* Brief: If a line in the entries contains the word "fsqrt", list it.

* Supplied data:
**********
/-- The registers a word reads and writes (R64, R158, R170, R188, R201, R205, R208, R213, R216, R264, R271, R279, R290, R292,
R300, R311, R318, R334, R344, R357, R369, R373). -/
def regUse (i : Instr) : RegUse :=
  let vvv (f : RForm) (k : Kinds) : RegUse := rUse f k false true
  match i with
  | .launch f => vvv f { d := .scalar, a := .scalar }
  | .getsr f =>
    let u := vvv f { d := if f.mb 7 then .vec else .scalar }
    { u with reads := u.reads ++ [.special (f.mf 4 0)] }
  | .setsr f | .conto f | .abfree f => rUse f { a := .scalar } false false
  | .conts f | .mxq f => vvv f { d := .scalar }
  | .iadd f | .isub f | .imul f | .hfma2 f | .bsel f | .ffma f | .fadd f | .fsub f | .fmul f | .fdiv f | .fmin f | .fmax f
  | .fscale f | .fsqrt f | .fclass f | .frcpa f | .frsqa f | .fex2a f | .flg2a f | .fsina f | .fcosa f | .imad f =>
    let three := match i with | .hfma2 _ | .bsel _ | .ffma _ | .imad _ => true | _ => false
    let one := match i with
      | .fsqrt _ | .fclass _ | .frcpa _ | .frsqa _ | .fex2a _ | .flg2a _ | .fsina _ | .fcosa _ => true
      | _ => false
    vvv f ⟨.vec, .vec, if one then .unused else .vec, if three then .vec else .unused⟩
  | .iaddi f | .logi f | .movhi f => iUse f true
  | .movi f => iUse f false
  | .imulhi f | .irem f | .imin f | .imax f | .idiv f | .and f | .or f | .xor f | .andn f =>
    let n := wKind (f.mb 0); vvv f ⟨n, n, n, .unused⟩
  | .imadw f => vvv f ⟨.pair, .vec, .vec, .pair⟩
  | .iabs f | .ineg f | .brev f => let n := wKind (f.mb 0); vvv f ⟨n, n, .unused, .unused⟩
  | .iadd64 f | .isub64 f | .imul64 f | .dadd f | .dsub f | .dmul f | .ddiv f | .dmin f | .dmax f =>
    vvv f ⟨.pair, .pair, .pair, .unused⟩
  | .dfma f => vvv f ⟨.pair, .pair, .pair, .pair⟩
  | .dsqrt f => vvv f ⟨.pair, .pair, .unused, .unused⟩
  | .dscale f => vvv f ⟨.pair, .pair, .vec, .unused⟩
  | .dclass f => vvv f ⟨.vec, .pair, .unused, .unused⟩
  | .shl f | .shr f | .sar f | .rotl f => let n := wKind (f.mb 0); vvv f ⟨n, n, if f.mb 1 then .unused else .vec, .unused⟩
  | .popc f | .clz f => vvv f { d := .vec, a := wKind (f.mb 0) }
  | .bfe f => let n := wKind (f.mb 0); vvv f ⟨n, n, .vec, .unused⟩
  | .bfi f => let n := wKind (f.mb 0); vvv f ⟨n, n, .vec, n⟩
  | .lea f => let n := wKind (f.mb 0); vvv f ⟨n, .vec, n, .unused⟩
  | .icmp f => let n := wKind (f.mb 0); vvv f ⟨.predDst, n, n, .unused⟩
  | .sel f => let n := wKind (f.mb 0); vvv f ⟨n, n, n, .pred⟩
  | .mov f => let n := wKind (f.mb 0); vvv f ⟨n, .unused, n, .unused⟩
  | .plop f => vvv f ⟨.predDst, .pred, .pred, .unused⟩
  | .pmov f =>
    match f.mf 1 0 with
    | 0 => vvv f { d := .scalar, a := .pred }
    | 1 => vvv f { d := .predDst, a := .scalar }
    | 2 => vvv f { d := .vec, a := .pred }
    | _ => vvv f { d := .predDst, a := .vec }
  | .lxch f => vvv f ⟨.vec, .vec, if f.mb 5 || f.mf 7 6 == 3 then .unused else .vec, .unused⟩
  | .pfold f => vvv f { d := if 4 ≤ f.mf 2 0 then .scalar else .predDst, a := .pred }
  | .peer f => vvv f { d := .vec, a := wKind (f.mb 0) }
  | .lget f => vvv f ⟨.scalar, wKind (f.mb 6), if f.mb 5 || f.mb 7 then .unused else .scalar, .unused⟩
  | .lset f => vvv f ⟨wKind (f.mb 6), .scalar, if f.mb 5 then .unused else .scalar, .unused⟩
  | .rtag f => vvv f { d := .vec }
  | .runtag f => { reads := guardRefs f.g }
  | .rfree f => { reads := guardRefs f.g, writes := vRange f.d.toNat (f.mf 5 0) }
  | .fcmp f => vvv f ⟨.predDst, .vec, .vec, .unused⟩
  | .dcmp f => vvv f ⟨.predDst, .pair, .pair, .unused⟩
  | .cvt f =>
    let ws := (cvtWidth (fld f.b 6 0)).getD 32
    let wd := (cvtWidth (fld f.c 6 0)).getD 32
    rUse { f with b := 0, c := 0 } ⟨wKind (wd == 64), wKind (ws == 64), .unused, .unused⟩ (wd < 32) true
  | .qmx f =>
    let u := rUse f ⟨.vec, .vec, .unused, .unused⟩ true true
    { u with writes := u.writes ++ [.s f.c.toNat] }
  | .dqmx f => vvv f ⟨.vec, .vec, .unused, .scalar⟩
  | .xacc f =>
    { reads := guardRefs f.g ++ refsOf (wKind (f.mb 0)) f.a.toNat ++ [.bank (fld f.b 9 6)], writes := [.bank (fld f.b 9 6)] }
  | .xrnd f => { reads := guardRefs f.g ++ [.bank (fld f.b 9 6)], writes := refsOf .pair f.d.toNat }
  | .xclr f => { reads := guardRefs f.g, writes := [.bank (fld f.b 9 6)] }
  | .lred f => let n := wKind (f.mb 0); vvv f ⟨if f.mb 1 then .scalar else n, n, .unused, .unused⟩
  | .bra f => { reads := guardRefs f.g }
  | .brx f => { reads := guardRefs f.g ++ cRefs f.a .vec }
  | .call f => { reads := guardRefs f.g, writes := refsOf .pair f.d.toNat }
  | .callx f => vvv f { d := .pair, a := .pair }
  | .ret f => rUse f { a := .pair } false false
  | .rjset f => rUse f { a := if f.mb 0 then .scalar else .unused } false false
  | .ld f => mUse f true false true
  | .st f => mUse f true true true
  | .lds f | .ldc f => mUse f false false true
  | .sts f => mUse f false true true
  | .pref f => mUse f true false false
  | .rel f => vvv f { d := if f.mb 2 then .scalar else .unused }
  | .acqr f => rUse f { a := .scalar, b := .scalar } false false
  | .hbind f => rUse f { a := .scalar, b := .scalar, c := .scalar } false false
  | .hprio f | .hdrop f => rUse f { a := .scalar } false false
  | .atom f =>
    let n := wKind (f.mb 0)
    rUse { f with c := 0 } ⟨n, if fld f.c 2 0 == 0 then .vec else .pair, n, .unused⟩ (f.mf 7 4 == 9) true
  | .red f =>
    rUse { f with c := 0 } ⟨.unused, if fld f.c 2 0 == 0 then .vec else .pair, wKind (f.mb 0), .unused⟩ false false
  | .waita f => vvv f ⟨.scalar, .scalar, .scalar, .unused⟩
  | .puts f => rUse f ⟨.unused, .scalar, .scalar, .scalar⟩ false false
  | .barv f => vvv f { d := if f.mb 0 then .scalar else .unused }
  | .barw f | .bart f => rUse f { b := .scalar } false false
  | .barq f => vvv f { d := .scalar }
  | .syncb f => rUse f { a := if f.mb 0 then .scalar else .vec } false false
  | .ald f => vvv f { d := wKind (f.mb 0), a := if f.mb 1 then .scalar else .vec }
  | .ast f => rUse f { d := wKind (f.mb 0), a := if f.mb 1 then .scalar else .vec } true false
  | .aldSp f | .astSp f => rUse f { a := .scalar, b := .scalar, c := .scalar } false false
  | .azero f => rUse f { a := .scalar, c := .scalar } false false
  | .mxi f => vvv f { d := .scalar, a := .vec, b := .vec }
  | .cpy f => { reads := guardRefs f.g ++ copyReads f 3, writes := [.s f.d.toNat] }
  | .cpy2d f => { reads := guardRefs f.g ++ copyReads f 4, writes := [.s f.d.toNat] }
  | .gath f | .scat f => { reads := guardRefs f.g ++ sRange f.a.toNat 3 ++ [.v f.b.toNat], writes := [.s f.d.toNat] }
  | .sigi f => { reads := guardRefs f.g, writes := refsOf .quad f.d.toNat ++ [.v f.c.toNat] }
  | .siga f =>
    let u := rUse f ⟨.quad, .vec, .unused, .vec⟩ true true
    { u with writes := u.writes ++ [.v f.c.toNat] }
  | .sigq f => rUse f ⟨.quad, .quad, .unused, .unused⟩ false true
  | .sigf f => rUse f ⟨.quad, .unused, .unused, .vec⟩ true true
  | .mlook f =>
    { reads := guardRefs f.g ++ refsOf .quad f.a.toNat ++ [.v f.c.toNat]
      writes := vRange f.d.toNat (f.mf 5 0) ++ [.p f.b.toNat] }
  | .mfill f => { reads := guardRefs f.g ++ refsOf .quad f.a.toNat ++ vRange f.b.toNat (f.mf 5 0) ++ [.v f.c.toNat] }
  | .minvKey f => rUse f ⟨.unused, .quad, .scalar, .vec⟩ false false
  | .minvRegion f => rUse f { b := .scalar } false false
  | .txsig f | .draw f => vvv f { d := .scalar, a := .scalar }
  | .vout f => { reads := guardRefs f.g ++ vRange f.a.toNat (fld f.c 4 0) }
  | .ipa f => vvv f { d := .vec, a := .two }
  | .tex f | .tld f => vvv f { d := .four, a := .three }
  | .fout f => rUse f { a := if f.mb 0 then .two else .four } false false
  | .mlres f | .mlresLayer f | .mlrd f => vvv f ⟨.four, .two, .scalar, .unused⟩
  | .mlclr f => vvv f { d := .scalar, a := .scalar }
  | .pairedWord f =>
    let x := slotUse f.x
    let y := slotUse f.y
    { reads := x.reads ++ y.reads, writes := x.writes ++ y.writes }
  | _ => { reads := guardRefs (guardOfInstr i) }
**********
* Solved problem:
  | .fscale f | .fsqrt f | .fclass f | .frcpa f | .frsqa f | .fex2a f | .flg2a f | .fsina f | .fcosa f | .imad f =>
      | .fsqrt _ | .fclass _ | .frcpa _ | .frsqa _ | .fex2a _ | .flg2a _ | .fsina _ | .fcosa _ => true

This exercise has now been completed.